WORK REQUEST: A single total is needed, the number of lines of this listing that contain the string "endEntry".

RECORD EXTRACTS:

◇ ◇ ◇ ◇

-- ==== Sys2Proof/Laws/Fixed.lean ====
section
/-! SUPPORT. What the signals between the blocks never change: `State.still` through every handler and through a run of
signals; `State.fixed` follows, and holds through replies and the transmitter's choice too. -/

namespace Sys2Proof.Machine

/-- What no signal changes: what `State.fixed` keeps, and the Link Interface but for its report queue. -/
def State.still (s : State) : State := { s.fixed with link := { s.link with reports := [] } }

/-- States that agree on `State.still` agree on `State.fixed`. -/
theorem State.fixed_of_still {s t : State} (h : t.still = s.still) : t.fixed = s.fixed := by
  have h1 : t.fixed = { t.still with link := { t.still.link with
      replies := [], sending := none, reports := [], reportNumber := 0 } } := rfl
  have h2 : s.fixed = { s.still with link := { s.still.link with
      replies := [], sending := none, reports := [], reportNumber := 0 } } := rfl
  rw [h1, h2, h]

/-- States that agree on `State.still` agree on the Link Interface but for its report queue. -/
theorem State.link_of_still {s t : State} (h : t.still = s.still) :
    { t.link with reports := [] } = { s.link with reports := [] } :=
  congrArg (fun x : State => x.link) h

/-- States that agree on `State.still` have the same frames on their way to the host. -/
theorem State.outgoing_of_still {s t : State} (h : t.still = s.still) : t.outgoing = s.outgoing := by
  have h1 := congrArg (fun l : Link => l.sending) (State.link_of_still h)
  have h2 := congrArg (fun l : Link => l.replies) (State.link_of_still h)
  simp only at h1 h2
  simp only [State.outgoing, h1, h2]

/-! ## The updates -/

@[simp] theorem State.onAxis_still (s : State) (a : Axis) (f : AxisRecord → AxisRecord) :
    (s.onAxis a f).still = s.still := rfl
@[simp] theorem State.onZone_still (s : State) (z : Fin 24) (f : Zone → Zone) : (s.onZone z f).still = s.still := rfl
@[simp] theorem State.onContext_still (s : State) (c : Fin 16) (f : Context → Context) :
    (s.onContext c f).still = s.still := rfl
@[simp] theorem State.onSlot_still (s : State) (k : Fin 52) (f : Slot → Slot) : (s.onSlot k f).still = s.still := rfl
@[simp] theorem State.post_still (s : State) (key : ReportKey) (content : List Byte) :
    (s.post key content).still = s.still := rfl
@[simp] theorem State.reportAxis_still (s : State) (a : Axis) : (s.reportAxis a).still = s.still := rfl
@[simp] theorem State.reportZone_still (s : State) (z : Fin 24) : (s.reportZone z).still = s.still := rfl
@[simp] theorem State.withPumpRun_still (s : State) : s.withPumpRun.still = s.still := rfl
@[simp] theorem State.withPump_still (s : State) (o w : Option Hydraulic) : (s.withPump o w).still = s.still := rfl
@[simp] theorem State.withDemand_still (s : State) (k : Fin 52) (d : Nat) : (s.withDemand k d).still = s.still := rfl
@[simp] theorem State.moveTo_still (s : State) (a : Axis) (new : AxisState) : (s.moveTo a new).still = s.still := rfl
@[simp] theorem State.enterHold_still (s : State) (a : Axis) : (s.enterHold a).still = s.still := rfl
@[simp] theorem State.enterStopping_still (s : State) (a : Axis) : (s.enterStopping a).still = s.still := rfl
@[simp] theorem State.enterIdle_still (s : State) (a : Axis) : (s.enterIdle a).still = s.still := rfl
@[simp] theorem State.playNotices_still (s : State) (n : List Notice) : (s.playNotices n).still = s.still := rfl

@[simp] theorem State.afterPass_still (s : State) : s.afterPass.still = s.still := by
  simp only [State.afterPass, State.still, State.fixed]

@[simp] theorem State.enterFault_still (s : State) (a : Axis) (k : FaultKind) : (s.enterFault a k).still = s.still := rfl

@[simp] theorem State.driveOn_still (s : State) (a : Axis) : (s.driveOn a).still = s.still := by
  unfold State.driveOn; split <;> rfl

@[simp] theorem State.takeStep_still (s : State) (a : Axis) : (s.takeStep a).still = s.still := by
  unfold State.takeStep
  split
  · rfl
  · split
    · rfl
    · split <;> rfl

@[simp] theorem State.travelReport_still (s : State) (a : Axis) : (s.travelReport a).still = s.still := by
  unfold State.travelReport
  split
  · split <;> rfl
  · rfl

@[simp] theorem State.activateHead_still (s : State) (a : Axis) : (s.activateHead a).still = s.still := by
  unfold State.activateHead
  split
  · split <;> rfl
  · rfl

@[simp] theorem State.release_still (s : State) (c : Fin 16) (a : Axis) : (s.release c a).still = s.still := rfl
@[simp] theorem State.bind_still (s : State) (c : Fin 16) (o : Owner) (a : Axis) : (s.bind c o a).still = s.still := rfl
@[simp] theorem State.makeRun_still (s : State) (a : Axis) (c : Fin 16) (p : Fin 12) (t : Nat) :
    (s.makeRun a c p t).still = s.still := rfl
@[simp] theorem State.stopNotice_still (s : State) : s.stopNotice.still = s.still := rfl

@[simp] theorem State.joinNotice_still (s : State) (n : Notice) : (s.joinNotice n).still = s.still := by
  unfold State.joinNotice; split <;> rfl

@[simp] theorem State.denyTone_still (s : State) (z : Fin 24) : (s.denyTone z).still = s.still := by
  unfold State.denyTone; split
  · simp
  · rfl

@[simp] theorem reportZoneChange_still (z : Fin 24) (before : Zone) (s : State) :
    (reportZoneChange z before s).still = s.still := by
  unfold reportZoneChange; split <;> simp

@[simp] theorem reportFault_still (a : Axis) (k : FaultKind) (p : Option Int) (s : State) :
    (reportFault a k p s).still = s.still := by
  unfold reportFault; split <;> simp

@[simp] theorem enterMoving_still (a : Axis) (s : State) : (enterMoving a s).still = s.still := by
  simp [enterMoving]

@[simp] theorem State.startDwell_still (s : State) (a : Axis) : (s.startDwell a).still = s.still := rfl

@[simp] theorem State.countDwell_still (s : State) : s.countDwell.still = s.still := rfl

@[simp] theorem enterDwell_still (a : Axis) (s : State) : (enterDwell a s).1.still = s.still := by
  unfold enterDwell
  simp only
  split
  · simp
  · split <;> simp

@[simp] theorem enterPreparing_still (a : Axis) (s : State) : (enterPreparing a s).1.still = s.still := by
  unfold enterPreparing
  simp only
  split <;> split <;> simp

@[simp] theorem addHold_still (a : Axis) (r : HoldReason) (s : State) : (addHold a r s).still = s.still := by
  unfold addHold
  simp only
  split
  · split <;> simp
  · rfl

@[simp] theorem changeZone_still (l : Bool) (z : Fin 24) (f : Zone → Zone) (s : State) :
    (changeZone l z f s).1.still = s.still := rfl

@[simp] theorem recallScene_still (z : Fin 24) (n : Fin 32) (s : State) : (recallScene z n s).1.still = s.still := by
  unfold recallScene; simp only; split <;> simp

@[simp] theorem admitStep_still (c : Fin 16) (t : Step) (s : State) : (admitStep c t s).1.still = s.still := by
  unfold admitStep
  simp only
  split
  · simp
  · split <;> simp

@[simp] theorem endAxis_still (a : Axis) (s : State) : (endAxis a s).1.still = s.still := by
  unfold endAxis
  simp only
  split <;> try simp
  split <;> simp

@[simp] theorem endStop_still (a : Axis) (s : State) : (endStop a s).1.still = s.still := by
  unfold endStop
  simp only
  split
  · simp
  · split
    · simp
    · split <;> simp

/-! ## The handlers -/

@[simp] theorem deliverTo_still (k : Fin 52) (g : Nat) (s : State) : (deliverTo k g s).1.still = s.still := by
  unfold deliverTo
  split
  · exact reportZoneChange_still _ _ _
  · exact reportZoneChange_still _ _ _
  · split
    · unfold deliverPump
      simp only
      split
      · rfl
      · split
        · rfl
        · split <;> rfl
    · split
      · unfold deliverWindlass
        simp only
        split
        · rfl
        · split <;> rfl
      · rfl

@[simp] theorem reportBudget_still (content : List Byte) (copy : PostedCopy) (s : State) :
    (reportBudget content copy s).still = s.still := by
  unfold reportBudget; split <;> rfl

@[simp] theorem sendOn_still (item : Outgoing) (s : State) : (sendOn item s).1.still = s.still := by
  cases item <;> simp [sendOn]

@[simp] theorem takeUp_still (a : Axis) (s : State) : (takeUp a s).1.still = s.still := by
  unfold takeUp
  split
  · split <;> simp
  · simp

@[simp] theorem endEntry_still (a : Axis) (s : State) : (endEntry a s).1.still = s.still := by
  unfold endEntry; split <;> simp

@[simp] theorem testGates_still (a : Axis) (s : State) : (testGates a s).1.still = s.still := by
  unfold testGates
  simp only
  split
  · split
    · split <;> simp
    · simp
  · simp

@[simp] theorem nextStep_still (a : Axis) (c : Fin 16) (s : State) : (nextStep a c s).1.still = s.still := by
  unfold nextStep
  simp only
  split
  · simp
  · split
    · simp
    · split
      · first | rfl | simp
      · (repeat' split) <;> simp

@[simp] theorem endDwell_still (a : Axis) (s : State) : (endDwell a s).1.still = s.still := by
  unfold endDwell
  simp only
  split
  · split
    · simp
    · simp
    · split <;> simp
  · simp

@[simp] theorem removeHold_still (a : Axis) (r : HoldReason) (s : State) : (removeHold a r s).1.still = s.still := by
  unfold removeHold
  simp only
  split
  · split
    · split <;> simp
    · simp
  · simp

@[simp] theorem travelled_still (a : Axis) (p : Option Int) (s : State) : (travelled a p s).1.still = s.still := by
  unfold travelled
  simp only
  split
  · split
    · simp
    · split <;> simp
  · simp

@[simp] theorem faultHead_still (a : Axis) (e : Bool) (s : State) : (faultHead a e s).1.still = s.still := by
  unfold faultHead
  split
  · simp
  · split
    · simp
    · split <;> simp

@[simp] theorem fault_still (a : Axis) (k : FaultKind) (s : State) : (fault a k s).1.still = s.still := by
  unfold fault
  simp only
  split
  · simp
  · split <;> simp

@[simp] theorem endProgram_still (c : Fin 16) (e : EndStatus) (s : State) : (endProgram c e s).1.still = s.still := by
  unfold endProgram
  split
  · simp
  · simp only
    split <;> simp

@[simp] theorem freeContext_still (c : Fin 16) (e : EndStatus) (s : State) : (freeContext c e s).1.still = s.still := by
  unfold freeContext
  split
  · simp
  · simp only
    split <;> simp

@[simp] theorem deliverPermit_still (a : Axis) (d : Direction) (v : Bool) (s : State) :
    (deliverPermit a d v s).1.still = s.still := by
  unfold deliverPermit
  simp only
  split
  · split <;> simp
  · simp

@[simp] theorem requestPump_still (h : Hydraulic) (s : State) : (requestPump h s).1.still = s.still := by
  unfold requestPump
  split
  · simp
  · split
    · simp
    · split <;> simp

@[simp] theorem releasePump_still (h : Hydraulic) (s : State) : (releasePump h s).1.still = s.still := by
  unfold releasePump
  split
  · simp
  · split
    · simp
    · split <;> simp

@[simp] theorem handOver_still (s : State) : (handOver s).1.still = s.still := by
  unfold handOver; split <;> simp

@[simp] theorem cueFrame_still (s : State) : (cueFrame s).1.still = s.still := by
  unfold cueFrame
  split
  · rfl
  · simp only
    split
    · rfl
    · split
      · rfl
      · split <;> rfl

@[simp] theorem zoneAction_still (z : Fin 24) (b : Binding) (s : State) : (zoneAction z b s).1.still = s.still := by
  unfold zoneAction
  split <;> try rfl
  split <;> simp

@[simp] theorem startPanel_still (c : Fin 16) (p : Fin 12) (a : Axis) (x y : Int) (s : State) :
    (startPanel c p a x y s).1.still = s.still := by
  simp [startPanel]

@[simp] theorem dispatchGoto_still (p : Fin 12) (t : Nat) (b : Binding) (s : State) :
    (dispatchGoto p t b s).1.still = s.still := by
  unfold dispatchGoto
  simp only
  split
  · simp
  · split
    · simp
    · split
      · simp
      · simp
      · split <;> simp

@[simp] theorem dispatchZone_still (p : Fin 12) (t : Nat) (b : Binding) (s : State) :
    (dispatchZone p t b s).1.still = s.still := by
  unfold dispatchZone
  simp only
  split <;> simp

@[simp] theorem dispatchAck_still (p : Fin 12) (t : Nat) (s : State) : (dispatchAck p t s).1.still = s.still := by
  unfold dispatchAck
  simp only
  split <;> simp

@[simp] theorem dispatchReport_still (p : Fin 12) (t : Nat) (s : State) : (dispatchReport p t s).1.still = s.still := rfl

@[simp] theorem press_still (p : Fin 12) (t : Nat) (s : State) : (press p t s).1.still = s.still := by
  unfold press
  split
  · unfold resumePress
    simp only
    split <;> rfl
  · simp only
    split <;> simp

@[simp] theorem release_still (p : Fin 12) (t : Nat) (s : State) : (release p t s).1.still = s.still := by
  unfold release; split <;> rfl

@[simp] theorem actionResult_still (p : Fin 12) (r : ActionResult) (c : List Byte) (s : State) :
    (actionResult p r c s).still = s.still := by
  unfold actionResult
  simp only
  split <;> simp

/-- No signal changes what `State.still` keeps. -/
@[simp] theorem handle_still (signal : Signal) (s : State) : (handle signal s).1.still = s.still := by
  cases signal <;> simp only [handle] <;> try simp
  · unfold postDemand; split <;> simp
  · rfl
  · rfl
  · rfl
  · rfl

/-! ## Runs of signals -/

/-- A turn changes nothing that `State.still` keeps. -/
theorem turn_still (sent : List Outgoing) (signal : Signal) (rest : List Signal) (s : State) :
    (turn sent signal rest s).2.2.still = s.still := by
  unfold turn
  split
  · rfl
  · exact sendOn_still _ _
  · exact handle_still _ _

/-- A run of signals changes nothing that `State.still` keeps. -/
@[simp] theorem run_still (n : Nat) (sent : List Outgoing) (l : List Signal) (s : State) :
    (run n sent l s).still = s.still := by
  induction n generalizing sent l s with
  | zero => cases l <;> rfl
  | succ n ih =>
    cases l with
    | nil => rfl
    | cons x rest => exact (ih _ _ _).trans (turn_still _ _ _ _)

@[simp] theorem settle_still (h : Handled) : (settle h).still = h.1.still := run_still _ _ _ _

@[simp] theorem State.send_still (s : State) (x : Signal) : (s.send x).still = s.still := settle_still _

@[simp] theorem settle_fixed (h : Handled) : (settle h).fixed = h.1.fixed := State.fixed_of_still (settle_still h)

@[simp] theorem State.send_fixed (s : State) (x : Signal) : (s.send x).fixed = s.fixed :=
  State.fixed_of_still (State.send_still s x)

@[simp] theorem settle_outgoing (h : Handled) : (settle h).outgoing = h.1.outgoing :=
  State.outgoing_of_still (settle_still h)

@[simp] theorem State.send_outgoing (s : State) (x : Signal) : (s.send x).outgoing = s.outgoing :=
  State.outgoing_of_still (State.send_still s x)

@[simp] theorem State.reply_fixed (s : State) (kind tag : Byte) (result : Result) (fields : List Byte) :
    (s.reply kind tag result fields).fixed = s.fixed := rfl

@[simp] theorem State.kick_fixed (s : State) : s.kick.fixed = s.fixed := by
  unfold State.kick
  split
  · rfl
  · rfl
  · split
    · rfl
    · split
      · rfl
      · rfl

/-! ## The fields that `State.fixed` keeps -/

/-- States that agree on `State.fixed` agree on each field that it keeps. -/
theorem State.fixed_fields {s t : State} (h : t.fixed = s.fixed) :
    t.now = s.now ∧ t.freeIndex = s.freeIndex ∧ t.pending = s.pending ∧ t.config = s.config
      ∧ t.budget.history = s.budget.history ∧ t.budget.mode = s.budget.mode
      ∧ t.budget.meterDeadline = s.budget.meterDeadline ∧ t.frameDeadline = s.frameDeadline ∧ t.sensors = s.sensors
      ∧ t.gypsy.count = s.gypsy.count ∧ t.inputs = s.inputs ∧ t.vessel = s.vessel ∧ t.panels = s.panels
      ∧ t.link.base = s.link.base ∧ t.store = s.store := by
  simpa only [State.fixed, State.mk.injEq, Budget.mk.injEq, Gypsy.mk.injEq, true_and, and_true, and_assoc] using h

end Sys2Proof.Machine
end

◇ ◇ ◇ ◇

EXERCISE RESULT: 2